• [Items from a dataset]:
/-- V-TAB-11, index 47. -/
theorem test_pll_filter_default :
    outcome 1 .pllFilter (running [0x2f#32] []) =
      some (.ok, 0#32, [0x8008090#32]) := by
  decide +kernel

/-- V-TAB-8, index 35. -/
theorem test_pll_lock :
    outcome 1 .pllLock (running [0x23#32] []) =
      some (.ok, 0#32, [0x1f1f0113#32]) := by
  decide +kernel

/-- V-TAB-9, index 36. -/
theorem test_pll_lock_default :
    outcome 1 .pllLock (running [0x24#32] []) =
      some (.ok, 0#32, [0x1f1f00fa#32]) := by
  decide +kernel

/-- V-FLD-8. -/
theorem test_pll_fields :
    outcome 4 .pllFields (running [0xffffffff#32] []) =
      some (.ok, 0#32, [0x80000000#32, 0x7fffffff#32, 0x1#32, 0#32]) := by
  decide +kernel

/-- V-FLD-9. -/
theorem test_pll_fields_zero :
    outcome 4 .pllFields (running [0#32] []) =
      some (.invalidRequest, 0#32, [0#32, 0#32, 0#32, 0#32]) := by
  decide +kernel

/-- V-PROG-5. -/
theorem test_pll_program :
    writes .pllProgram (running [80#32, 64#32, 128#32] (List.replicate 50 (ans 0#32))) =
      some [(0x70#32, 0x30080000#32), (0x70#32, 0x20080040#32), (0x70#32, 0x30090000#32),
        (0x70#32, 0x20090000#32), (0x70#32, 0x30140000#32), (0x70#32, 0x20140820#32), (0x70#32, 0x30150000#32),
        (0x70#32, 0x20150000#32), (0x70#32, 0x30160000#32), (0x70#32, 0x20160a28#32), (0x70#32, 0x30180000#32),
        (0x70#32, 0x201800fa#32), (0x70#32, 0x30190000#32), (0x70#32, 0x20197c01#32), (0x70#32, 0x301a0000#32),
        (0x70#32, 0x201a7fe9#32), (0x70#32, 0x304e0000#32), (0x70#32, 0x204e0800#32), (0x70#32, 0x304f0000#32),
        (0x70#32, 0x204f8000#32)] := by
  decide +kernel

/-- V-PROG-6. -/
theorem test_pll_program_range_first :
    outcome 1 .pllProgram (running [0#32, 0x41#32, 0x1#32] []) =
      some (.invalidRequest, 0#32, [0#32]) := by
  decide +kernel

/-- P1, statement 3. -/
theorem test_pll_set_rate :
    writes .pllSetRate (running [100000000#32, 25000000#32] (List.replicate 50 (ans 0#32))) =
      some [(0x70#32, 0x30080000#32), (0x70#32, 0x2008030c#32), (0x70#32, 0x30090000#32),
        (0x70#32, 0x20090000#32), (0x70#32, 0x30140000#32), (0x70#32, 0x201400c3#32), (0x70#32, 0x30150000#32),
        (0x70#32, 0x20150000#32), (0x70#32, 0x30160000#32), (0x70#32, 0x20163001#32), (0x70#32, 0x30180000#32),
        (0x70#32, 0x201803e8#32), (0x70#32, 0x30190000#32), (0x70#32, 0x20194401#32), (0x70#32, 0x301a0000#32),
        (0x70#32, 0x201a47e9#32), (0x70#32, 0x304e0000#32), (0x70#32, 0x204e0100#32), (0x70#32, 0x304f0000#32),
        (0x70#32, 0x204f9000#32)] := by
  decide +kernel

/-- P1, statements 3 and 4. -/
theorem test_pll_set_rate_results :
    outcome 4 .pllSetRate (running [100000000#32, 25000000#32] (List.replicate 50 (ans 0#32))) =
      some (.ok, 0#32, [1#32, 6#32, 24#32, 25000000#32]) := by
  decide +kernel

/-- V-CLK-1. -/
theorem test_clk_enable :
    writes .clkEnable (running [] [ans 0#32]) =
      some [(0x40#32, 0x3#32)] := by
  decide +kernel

* * *

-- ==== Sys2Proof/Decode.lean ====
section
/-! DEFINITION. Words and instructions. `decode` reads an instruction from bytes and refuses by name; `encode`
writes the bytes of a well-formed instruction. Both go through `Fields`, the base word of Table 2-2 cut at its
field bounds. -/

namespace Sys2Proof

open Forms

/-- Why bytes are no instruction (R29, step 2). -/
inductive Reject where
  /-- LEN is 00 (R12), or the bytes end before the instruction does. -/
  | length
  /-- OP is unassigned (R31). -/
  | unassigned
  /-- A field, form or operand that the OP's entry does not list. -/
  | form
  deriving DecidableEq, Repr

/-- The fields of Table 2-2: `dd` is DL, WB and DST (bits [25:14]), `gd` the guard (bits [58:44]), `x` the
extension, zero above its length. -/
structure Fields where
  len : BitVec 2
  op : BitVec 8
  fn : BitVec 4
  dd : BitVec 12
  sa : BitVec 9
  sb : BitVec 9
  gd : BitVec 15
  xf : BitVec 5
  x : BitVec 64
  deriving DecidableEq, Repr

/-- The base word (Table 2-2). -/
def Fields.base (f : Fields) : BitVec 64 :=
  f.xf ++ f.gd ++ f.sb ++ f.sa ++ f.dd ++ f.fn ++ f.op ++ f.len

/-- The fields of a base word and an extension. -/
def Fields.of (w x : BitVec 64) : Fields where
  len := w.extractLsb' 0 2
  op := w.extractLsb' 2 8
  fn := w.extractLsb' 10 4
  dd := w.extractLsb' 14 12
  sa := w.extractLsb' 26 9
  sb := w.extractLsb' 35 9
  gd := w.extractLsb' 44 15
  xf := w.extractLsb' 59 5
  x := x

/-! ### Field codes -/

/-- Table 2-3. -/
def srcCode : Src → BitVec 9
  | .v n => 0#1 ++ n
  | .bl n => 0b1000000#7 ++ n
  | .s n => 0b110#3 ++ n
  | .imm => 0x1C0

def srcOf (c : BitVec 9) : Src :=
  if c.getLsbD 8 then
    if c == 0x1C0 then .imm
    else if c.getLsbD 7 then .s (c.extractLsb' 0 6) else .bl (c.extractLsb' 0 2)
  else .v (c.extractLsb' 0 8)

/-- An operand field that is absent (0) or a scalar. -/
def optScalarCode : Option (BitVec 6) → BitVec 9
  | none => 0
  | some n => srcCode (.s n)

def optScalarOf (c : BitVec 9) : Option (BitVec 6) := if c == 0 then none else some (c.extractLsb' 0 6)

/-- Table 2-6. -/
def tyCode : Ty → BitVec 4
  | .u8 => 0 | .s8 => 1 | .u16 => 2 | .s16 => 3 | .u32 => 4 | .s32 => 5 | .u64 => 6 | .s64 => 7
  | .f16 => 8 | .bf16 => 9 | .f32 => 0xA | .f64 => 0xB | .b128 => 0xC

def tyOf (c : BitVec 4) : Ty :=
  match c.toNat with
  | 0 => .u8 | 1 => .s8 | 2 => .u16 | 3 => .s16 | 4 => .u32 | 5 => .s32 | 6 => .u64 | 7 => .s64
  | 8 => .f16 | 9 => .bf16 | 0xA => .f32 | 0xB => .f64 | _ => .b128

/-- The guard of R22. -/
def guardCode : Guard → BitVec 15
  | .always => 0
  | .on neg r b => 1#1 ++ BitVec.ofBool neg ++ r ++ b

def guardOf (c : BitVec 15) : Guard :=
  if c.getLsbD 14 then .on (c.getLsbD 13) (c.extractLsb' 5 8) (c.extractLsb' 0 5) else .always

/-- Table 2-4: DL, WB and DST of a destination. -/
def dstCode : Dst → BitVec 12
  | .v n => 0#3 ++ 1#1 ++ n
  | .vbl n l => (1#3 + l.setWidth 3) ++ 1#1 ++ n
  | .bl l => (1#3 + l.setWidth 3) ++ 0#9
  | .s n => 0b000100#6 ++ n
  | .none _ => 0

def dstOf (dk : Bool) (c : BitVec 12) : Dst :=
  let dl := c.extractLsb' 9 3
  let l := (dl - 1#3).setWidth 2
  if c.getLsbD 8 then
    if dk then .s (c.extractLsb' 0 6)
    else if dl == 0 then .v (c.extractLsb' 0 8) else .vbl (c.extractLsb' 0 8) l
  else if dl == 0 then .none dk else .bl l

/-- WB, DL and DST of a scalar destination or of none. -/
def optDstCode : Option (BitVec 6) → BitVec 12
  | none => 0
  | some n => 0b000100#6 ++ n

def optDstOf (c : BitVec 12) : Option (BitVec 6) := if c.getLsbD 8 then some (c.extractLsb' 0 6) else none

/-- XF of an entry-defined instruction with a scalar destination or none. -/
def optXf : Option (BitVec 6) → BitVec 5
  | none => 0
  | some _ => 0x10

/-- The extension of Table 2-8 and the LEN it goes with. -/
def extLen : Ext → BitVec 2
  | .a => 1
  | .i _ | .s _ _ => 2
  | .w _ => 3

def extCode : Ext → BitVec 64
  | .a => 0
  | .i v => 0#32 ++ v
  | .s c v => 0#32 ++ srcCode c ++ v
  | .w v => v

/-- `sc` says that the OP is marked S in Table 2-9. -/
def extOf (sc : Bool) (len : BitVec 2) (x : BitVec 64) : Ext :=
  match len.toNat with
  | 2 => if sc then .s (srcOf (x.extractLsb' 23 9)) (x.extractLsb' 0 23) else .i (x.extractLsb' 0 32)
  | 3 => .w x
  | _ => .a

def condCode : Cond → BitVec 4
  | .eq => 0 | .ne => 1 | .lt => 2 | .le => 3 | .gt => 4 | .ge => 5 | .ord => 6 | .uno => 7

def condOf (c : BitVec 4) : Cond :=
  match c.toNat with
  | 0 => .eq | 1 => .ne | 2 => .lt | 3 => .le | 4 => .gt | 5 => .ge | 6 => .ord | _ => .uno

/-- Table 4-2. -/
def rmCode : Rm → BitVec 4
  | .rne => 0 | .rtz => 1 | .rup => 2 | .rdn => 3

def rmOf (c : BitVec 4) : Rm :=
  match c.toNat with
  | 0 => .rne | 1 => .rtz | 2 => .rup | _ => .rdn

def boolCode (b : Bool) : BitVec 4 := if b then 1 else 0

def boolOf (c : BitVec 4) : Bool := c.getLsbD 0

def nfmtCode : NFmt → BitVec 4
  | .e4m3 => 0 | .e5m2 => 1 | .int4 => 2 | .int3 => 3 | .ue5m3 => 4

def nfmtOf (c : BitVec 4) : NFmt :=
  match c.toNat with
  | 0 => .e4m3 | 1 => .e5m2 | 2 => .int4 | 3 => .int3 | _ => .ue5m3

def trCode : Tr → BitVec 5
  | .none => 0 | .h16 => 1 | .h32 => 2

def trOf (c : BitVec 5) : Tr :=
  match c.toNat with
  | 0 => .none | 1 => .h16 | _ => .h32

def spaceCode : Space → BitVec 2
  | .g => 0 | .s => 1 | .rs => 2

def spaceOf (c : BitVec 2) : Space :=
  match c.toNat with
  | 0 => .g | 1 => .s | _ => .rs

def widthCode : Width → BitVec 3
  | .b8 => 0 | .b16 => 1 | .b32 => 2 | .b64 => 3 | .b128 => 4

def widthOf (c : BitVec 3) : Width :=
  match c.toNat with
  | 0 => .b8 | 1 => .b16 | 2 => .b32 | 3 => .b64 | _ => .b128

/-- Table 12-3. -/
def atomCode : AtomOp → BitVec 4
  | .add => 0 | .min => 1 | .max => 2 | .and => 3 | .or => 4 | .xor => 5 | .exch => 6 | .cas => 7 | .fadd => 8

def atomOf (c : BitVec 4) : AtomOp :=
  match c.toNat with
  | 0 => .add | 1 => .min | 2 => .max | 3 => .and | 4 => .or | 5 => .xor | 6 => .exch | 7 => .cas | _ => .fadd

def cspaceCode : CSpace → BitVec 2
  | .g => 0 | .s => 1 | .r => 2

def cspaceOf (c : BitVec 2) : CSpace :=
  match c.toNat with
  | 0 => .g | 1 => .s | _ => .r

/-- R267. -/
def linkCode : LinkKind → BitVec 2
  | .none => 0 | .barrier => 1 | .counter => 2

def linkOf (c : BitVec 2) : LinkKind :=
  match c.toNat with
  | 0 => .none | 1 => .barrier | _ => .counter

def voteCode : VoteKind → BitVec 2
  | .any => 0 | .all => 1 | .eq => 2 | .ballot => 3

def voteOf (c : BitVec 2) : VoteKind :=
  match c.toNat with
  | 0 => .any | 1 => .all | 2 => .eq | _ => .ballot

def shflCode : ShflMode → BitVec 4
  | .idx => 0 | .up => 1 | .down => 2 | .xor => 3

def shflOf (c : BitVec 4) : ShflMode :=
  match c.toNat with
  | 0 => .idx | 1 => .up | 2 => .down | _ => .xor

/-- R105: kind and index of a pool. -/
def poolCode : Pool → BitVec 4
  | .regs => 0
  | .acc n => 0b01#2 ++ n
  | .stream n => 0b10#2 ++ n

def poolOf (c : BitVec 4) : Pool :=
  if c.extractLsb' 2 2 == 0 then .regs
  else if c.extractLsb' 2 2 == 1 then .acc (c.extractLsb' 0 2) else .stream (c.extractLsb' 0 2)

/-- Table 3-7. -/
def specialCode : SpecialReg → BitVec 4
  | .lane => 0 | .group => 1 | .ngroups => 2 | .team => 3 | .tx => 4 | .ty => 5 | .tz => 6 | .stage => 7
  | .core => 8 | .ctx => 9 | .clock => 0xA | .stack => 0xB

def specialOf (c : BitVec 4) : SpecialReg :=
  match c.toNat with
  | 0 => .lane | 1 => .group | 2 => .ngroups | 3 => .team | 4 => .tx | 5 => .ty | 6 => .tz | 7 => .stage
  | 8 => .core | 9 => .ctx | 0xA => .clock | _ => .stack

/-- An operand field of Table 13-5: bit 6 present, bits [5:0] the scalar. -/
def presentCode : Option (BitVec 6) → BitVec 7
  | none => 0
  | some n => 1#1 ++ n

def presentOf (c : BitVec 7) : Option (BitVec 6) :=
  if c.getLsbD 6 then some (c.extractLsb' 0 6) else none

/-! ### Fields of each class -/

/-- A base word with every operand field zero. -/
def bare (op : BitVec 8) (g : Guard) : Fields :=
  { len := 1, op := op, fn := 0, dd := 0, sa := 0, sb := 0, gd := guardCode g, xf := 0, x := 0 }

• [Directions for this task]:
Each line above that includes "pllLock" should be shown.

• [Reply]:
    outcome 1 .pllLock (running [0x23#32] []) =
    outcome 1 .pllLock (running [0x24#32] []) =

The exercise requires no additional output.